Due to their potent anti-HBV activity, induction of APOBEC/AID is considered a promising antiviral strategy for potentially curing CHB patients. Intracellular expression of cytidine deaminases in the liver can be induced by different agonists, including interferon alpha (IFN-α)17, IFN-γ32, IFN-λ33, lymphotoxin-β receptor agonist17, and others. Otherwise, APOBEC/AID can be transcriptionally controlled by dCas-based molecular activators (CRISPR activation systems, CRISPRa)19,31,34. CRISPRa enables precise activation and tunable control of target gene expression and monogenic or simultaneous activation of several antiviral factors35. Typically, CRISPRa consists of a nucleolytically dead Cas9 protein (dCas) recruited to the regulatory regions of genes via single-guide RNA (sgRNA)36,37. Either dCas9 or sgRNA could also harbor units that mediate activation of transcription34.

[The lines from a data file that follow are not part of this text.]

-- ==== Sys2Proof/Machine/Stream.lean ====
section
/-! DEFINITION. Stream queues, bridges and connections, the hang monitor, and draining and restoring a region
(spec/03_stack_array.md R78-R82; spec/04_array_elements.md R106; spec/15_instr_array_system.md R342-R345;
spec/18_faults_and_preemption.md R413-R416; spec/19_host_and_peers.md R428). -/

namespace Sys2Proof.Machine

/-! ### Tokens on the wire (R57, R428; log entry 14) -/

def Tok.bytes (t : Tok) : List Byte := natToBytes 5 (t.payload.toNat + 2 ^ 32 * t.kind.code + 2 ^ 35 * b2n t.exc)

def Tok.ofNat (n : Nat) : Tok :=
  { kind := TokKind.ofCode (field n 32 3), exc := bit n 35, payload := BitVec.ofNat 32 n }

/-- A stream entry with a token for the channel end it names. -/
def tokenEntry (id : Word) (t : Tok) : List Byte := wordBytes id ++ t.bytes ++ u8 0 ++ zeros 2

/-- A stream entry that only returns credits to the channel end it names: the identifier has the END bit 1 that no channel
end has, and the token is zero (log entry 14). -/
def creditEntry (id : Word) (k : Nat) : List Byte := wordBytes (id ||| 0x200000) ++ zeros 5 ++ u8 k ++ zeros 2

/-- Give credits back to the peer of a connected end (R79). -/
def State.returnCredits (s : State) (c : Channel) (k : Nat) : State :=
  if k = 0 || !c.connected then s
  else if chanPart c.peer = s.partNumber then
    s.onEngines fun g =>
      { g with channels := updateWhere (fun p => p.id == c.peer && p.peer == c.id && p.connected) (fun p => { p with credit := p.credit + k }) g.channels }
  else s.sendFrame (chanPart c.peer) 0 (creditEntry c.peer k)

/-! ### Queues (R342-R345) -/

/-- The queue of a core if a workgroup has bound it. -/
def State.boundQueue (s : State) (e : Env) (q : Nat) : Option Channel :=
  (s.channel? (queueId s.partNumber e.origin q)).filter fun c => c.wg == some e.wg.uid

/-- A workgroup that ends unbinds its queues. -/
def State.unbindQueues (s : State) (wg : Nat) : State :=
  let ids := (s.engines.channels.filter fun c => c.wg == some wg && !c.saved).map (·.id)
  ids.foldl State.dropChannel s

def execGbind (d : Dst) (a b : Opnd) (h : Bool) (s : State) : Host.Outcome State Fault Refusal :=
  let ra := fun (x : Slice) e => x.readOpnd e s.clock a
  s.runGang (.gbind d a b h) (fun x e => [ra x e, x.readOpnd e s.clock b]) (fun x e => heldOf h [ra x e]) fun s l =>
    let w := (l.word s.clock a).toNat
    let peer := l.word s.clock b
    let id := queueId s.partNumber l.env.origin (field w 0 3)
    let inbound := bit w 3
    let fmt := field w 4 4
    if field w 9 23 ≠ 0 then (s, .trap (trapAt causeIllegal l.slice.pc))
    else if bit w 8 then
      match s.boundQueue l.env (field w 0 3) with
      | some _ => (s.dropChannel id, .word d 0)
      | none => (s, .word d 3)
    else
      match s.channel? id with
      | some c =>
        if c.wg == some l.env.wg.uid && c.peer == peer && c.fmt == fmt && c.inbound == inbound then (s, .word d 0) else (s, .word d 1)
      | none =>
        if badChannel s.podSize peer || peer == id then (s, .word d 2)
        else
          let c : Channel := { id := id, peer := peer, fmt := fmt, inbound := inbound, wg := some l.env.wg.uid }
          (s.onEngines fun g => { g with channels := g.channels ++ [c] }, .word d 0)

/-- Tokens that a queue or a bridge holds. -/
def queueDepth : Nat := 64

def execSqpush (d : Dst) (a b : Opnd) (h : Bool) (s : State) : Host.Outcome State Fault Refusal :=
  let ra := fun (x : Slice) e => x.readOpnd e s.clock a
  s.runGang (.sqpush d a b h) (fun x e => [x.readOpnd e s.clock b]) (fun x e => heldOf h [ra x e]) fun s l =>
    let w := (l.word s.clock b).toNat
    if field w 7 25 ≠ 0 ∨ field w 4 3 = 6 then (s, .trap (trapAt causeIllegal l.slice.pc))
    else if s.curSlices.any fun x => (ra x (s.env x)).poisoned x.m0 then (s, .trap (trapAt causePoison l.slice.pc))
    else
      match (s.boundQueue l.env (field w 0 3)).filter (!·.inbound) with
      | none => (s, .word d 1)
      | some c =>
        let toks := s.curSlices.flatMap fun x => (maskLanes x.m0).map fun k =>
          ({ kind := TokKind.ofCode (field w 4 3), exc := bit w 3, payload := (ra x (s.env x)).val k } : Tok)
        if queueDepth < c.outTok.length + toks.length then (s, .wait)
        else (s.onChannel c.id fun c => { c with outTok := c.outTok ++ toks }, .word d 0)

/-- The words that SQPOP gives a lane: the payload, and o15. -/
def popWords (t : Option Tok) : Word × Word :=
  match t with
  | some t => (t.payload, BitVec.ofNat 32 (16 + 8 * b2n t.exc + t.kind.code))
  | none => (0, 0)

/-- A slice after SQPOP: `r` gives each of its taking lanes its words. -/
def Slice.popped (x : Slice) (i : Instr) (d : Dst) (r : Nat → Word × Word) : Slice :=
  let y := x.writeResult d [.g (L4.ofFn fun l => (r l).1)] x.m0 false
  (((y.putSof 15 x.m0 fun l => { val := (r l).2 }).stepLatch []).next i).retired

/-- Hand tokens to the taking lanes in gang lane order. -/
def State.handTokens (s : State) (i : Instr) (d : Dst) : List Slice → List Tok → State
  | [], _ => s
  | x :: xs, ts =>
    let ls := maskLanes x.m0
    let got := ls.zipIdx.map fun k => (k.1, popWords ts[k.2]?)
    let s := s.setSlice (x.popped i d fun l => (got.lookup l).getD (0, 0))
    State.handTokens s i d xs (ts.drop ls.length)

def execSqpop (d : Dst) (b : Opnd) (s : State) : Host.Outcome State Fault Refusal :=
  let i : Instr := .sqpop d b
  s.runGang i (fun x e => [x.readOpnd e s.clock b]) (fun _ _ => []) fun s l =>
    let w := (l.word s.clock b).toNat
    if field w 4 28 ≠ 0 then (s, .trap (trapAt causeIllegal l.slice.pc))
    else
      match (s.boundQueue l.env (field w 0 3)).filter (·.inbound) with
      | none =>
        (({ s with slices := s.slices.map fun (x : Slice) =>
            if s.cur.contains x.uid then x.popped i d fun _ => (0, 0x20) else x }).partIfApart s.cur, .hold)
      | some c =>
        let n := (s.curSlices.map fun x => (maskLanes x.m0).length).sum
        if c.inTok.length < (if bit w 3 then n else 1) then (s, .wait)
        else
          let k := Nat.min c.inTok.length n
          let s := (s.onChannel c.id fun c => { c with inTok := c.inTok.drop k }).returnCredits c k
          ((s.handTokens i d s.curSlices (c.inTok.take k)).partIfApart s.cur, .hold)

HBV’s interactions with innate immunity are complex18; HBV is frequently regarded as a stealthy virus that evades immune recognition38, and a resistant one as it is only moderately sensitive to the IFN-α antiviral response39. Some evidence indicates active countering of innate immunity by the virus (via STAT1 signaling40, TLR2 recognition41, etc.). In this study, we demonstrate the existence of another type of mechanism: saturation of APOBEC/AID factors with their primary target, HBV rcDNA. This “background defense” is provided by the vast overabundance of HBV rcDNA compared to 0–50 intracellular copies of cccDNA and by the preference of APOBEC/AID for single-stranded DNA. We demonstrate that transcriptionally inactivated cccDNA is more efficiently deaminated by APOBEC/AID than the transcriptionally active form. Reducing HBV rcDNA with a reverse transcriptase inhibitor or HBV-specific siRNA markedly enhances cccDNA deamination by APOBEC/AID. This positions HBV rcDNA as an important player in viral suppression mechanisms. However, our results indicate that A3A and A3B, which were not shown to deaminate the host genome in some previous studies, deaminate the host genome when rcDNA is depleted. A3C, A3D and A3H demonstrated weak rcDNA deamination and did not exhibit cccDNA-deaminating properties, but A3C and A3H increased antiviral activity of anti-HBV siRNA. At the same time, we did not detect off-site deamination by A3C, A3D, or A3H in a limited set of cancer-related genes.